Deliberate large-scale technological interventions in Earth's climate system — such as stratospheric aerosol injection or ocean iron fertilization — intended to counteract global warming. Debate weighs its potential as an emergency measure against profound risks and governance challenges.
If emissions reductions prove insufficient to prevent catastrophic warming, solar geoengineering might buy time to reduce suffering from climate impacts. Refusing to research it on principle is irresponsible when the costs of unmitigated warming are potentially civilization-threatening.
Geoengineering is a symptomatic treatment that does nothing about ocean acidification, which continues regardless of temperature management. It may also reduce political pressure for the emissions reductions that are the only lasting solution to climate change.
Stratospheric aerosol injection mimics the cooling effect of large volcanic eruptions, a well-understood natural phenomenon. Carefully calibrated small-scale deployment with monitoring could manage risks while building the knowledge base needed for larger applications.
Regional precipitation patterns, monsoon systems, and ozone chemistry would be affected in ways that models cannot predict with confidence.

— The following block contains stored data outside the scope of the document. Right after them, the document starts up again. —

theorem busy_phase {s : State} (h : busy s = true) : s.phase ≠ .error ∧ s.phase ≠ .done ∧ s.phase ≠ .idle := by
  rw [busy] at h
  cases hp : s.phase <;> rw [hp] at h <;> first | exact absurd h (by decide) | simp

/-! ### A turn of the engine for one operation of the I/O controller -/

/-- Outside `BUSY` the engine issues nothing (rules R254, R261). -/
theorem issues_of_not_busy {s : State} (h : busy s = false) : issues s = none := by
  rw [busy] at h
  rw [issues]
  cases hp : s.phase <;> rw [hp] at h <;> first | rfl | exact absurd h (by decide)

theorem issues_eTree {s : State} (h : s.phase = .eTree) :
    issues s = (serNext s).map fun e =>
      match e.1 with
      | .leaf sym _ _ => if s.marker then .wrbyte sym.toNat else .wrbit true
      | .internal _ _ _ _ => .wrbit false := by
  rw [issues]; split <;> first | rfl | (rename_i e; rw [h] at e; cases e)

theorem finishToken_some {s : State} {i : Instr} (h : issues s = some i) : finishToken s = perform i s := by
  rw [finishToken, h]

theorem finishToken_none {s : State} (h : issues s = none) : finishToken s = .next s := by rw [finishToken, h]

theorem engineTurn_whole {s : State} (h : s.marker = false) : engineTurn s = phaseTurn s := by simp [engineTurn, h]

theorem engineTurn_next {s t : State} (h : engineTurn s = .next t) :
    (s.marker = false ∧ phaseTurn s = .next t) ∨
    (s.marker = true ∧ ∃ u, finishToken s = .next u ∧
      ((u.phase = s.phase ∧ phaseTurn u = .next t) ∨ (u.phase ≠ s.phase ∧ t = u))) := by
  rw [engineTurn] at h
  split_ifs at h with hm
  · cases hf : finishToken s with
    | next u =>
      rw [hf] at h
      dsimp only at h
      split_ifs at h with he
      · exact .inr ⟨hm, u, rfl, .inl ⟨he, h⟩⟩
      · cases h; exact .inr ⟨hm, _, rfl, .inr ⟨he, rfl⟩⟩
    | fault r => rw [hf] at h; cases h
    | refused r => rw [hf] at h; cases h
  · exact .inl ⟨by simpa using hm, h⟩

/-- The state with the result lines taken, and no token half done. -/
def tokenDone (s : State) : State := { s with bioOut := .none, marker := false }

/-- What each phase does with an operation that has ended. -/
theorem proceed_dHdr {s : State} (h : s.phase = .dHdr) :
    proceed s =
      match s.bioOut with
      | .value n => headerRead n { s with bioOut := .none }
      | _ => .raised (raise .hdrTrunc { s with bioOut := .none }) := by
  rw [proceed]; split <;> first | rfl | (rename_i e; rw [h] at e; cases e) | simp_all

theorem proceed_dTree {s : State} (h : s.phase = .dTree) :
    proceed s =
      match s.bioOut with
      | .value v =>
        if s.marker then desEnd (desLeaf (v.setWidth 8) (tokenDone s))
        else if v = 1 then .ok () { s with bioOut := .none, marker := true }
        else desEnd (desInt { s with bioOut := .none })
      | _ => .raised (raise .treeTrunc { s with bioOut := .none }) := by
  rw [proceed]; split <;> first | rfl | (rename_i e; rw [h] at e; cases e) | simp_all

theorem proceed_eHdr {s : State} (h : s.phase = .eHdr) :
    proceed s = .ok () { s with nhdr := s.ilen, phase := .eTree } := by
  rw [proceed]; split <;> first | rfl | (rename_i e; rw [h] at e; cases e) | simp_all

theorem proceed_eTree {s : State} (h : s.phase = .eTree) :
    proceed s =
      match serNext s with
      | none => .ok () s
      | some (.leaf _ _ _, rest) => .ok () (if s.marker then serEnd rest s else { s with marker := true })
      | some (.internal l r _ _, rest) => .ok () (serEnd (Frame.at l :: Frame.at r :: rest) s) := by
  rw [proceed]; split <;> first | rfl | (rename_i e; rw [h] at e; cases e) | simp_all

theorem proceed_eFin {s : State} (h : s.phase = .eFin) : proceed s = .ok () (finishEncode s) := by
  rw [proceed]; split <;> first | rfl | (rename_i e; rw [h] at e; cases e) | simp_all

theorem OnlyRpos.phase {s t : State} (h : OnlyRpos s t) : t.phase = s.phase := by rw [h.same]

theorem OnlyOut.phase {s t : State} (h : OnlyOut s t) : t.phase = s.phase := by rw [h.same]

theorem FullAfter.phase {s t : State} (h : FullAfter s t) : t.phase = .error := by
  obtain ⟨u, -, -, rfl⟩ := h; rfl

/-- After a reading operation the phase proceeds with what stands on the result lines. -/
theorem perform_read {i : Instr} {s t : State} (he : s.phase ≠ .error)
    (hx : ∀ {u}, exec i s = .next u → ∃ v o, OnlyRpos s v ∧ u = { v with bioOut := o }) (h : perform i s = .next t) :
    ∃ v o, OnlyRpos s v ∧ exec i s = .next { v with bioOut := o } ∧ (proceed { v with bioOut := o }).outcome = .next t := by
  rw [perform] at h
  cases hi : exec i s with
  | next u =>
    obtain ⟨v, o, hv, rfl⟩ := hx hi
    rw [hi] at h
    dsimp only at h
    rw [if_neg (by rw [hv.phase]; exact he)] at h
    exact ⟨v, o, hv, rfl, h⟩
  | fault r => rw [hi] at h; cases h
  | refused r => rw [hi] at h; cases h

/-- After a writing operation the phase proceeds, or `OBUF` was full. -/
theorem perform_write {i : Instr} {s t : State} (he : s.phase ≠ .error)
    (hx : ∀ {u}, exec i s = .next u → OnlyOut s u ∨ FullAfter s u) (h : perform i s = .next t) :
    (∃ u, OnlyOut s u ∧ exec i s = .next u ∧ (proceed u).outcome = .next t) ∨ FullAfter s t := by
  rw [perform] at h
  cases hi : exec i s with
  | next u =>
    rw [hi] at h
    dsimp only at h
    rcases hx hi with hu | hu
    · rw [if_neg (by rw [hu.phase]; exact he)] at h
      exact .inl ⟨u, hu, rfl, h⟩
    · rw [if_pos hu.phase] at h
      cases h
      exact .inr hu
  | fault r => rw [hi] at h; cases h
  | refused r => rw [hi] at h; cases h

/-- A token of the tree that has been read. -/
theorem desEnd_next {x : Flow Bool} {s t : State} (hx : x.Post (fun _ => DesStep s) Never Never)
    (hw : ∀ u, x = .ok true u → u.stack = []) (h : (desEnd x).outcome = .next t) :
    ∃ u, DesStep s u ∧ (t = u ∨ (u.stack = [] ∧ t = { u with phase := .dWalk })) := by
  cases x with
  | ok whole u =>
    cases h
    cases whole
    · exact ⟨u, hx, .inl rfl⟩
    · exact ⟨u, hx, .inr ⟨hw u rfl, rfl⟩⟩
  | eob u => exact hx.elim
  | raised u => exact hx.elim
  | fault r => cases h
  | refused r => cases h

The losers from geoengineering's side effects — disrupted agriculture in Asia or Africa — may not be the same nations that deploy it.
Research into geoengineering does not itself reduce the incentive to cut emissions — the two are separate policy decisions. The moral hazard concern assumes that the mere existence of a backup plan will dominate political decision-making, which is unproven.
The availability of a technological 'fix' — even a risky one — relieves political pressure on fossil fuel interests and governments to undertake costly decarbonization. Geoengineering research and deployment can become the path of least political resistance.
International governance frameworks for geoengineering research and deployment — drawing on existing models from the IPCC, Antarctic Treaty, and nuclear non-proliferation regime — could ensure multilateral oversight and prevent unilateral deployment.
No effective governance framework for geoengineering exists, and creating one faces profound geopolitical obstacles. Any sufficiently wealthy nation or non-state actor could deploy stratospheric aerosols unilaterally, affecting the entire planet without global consent.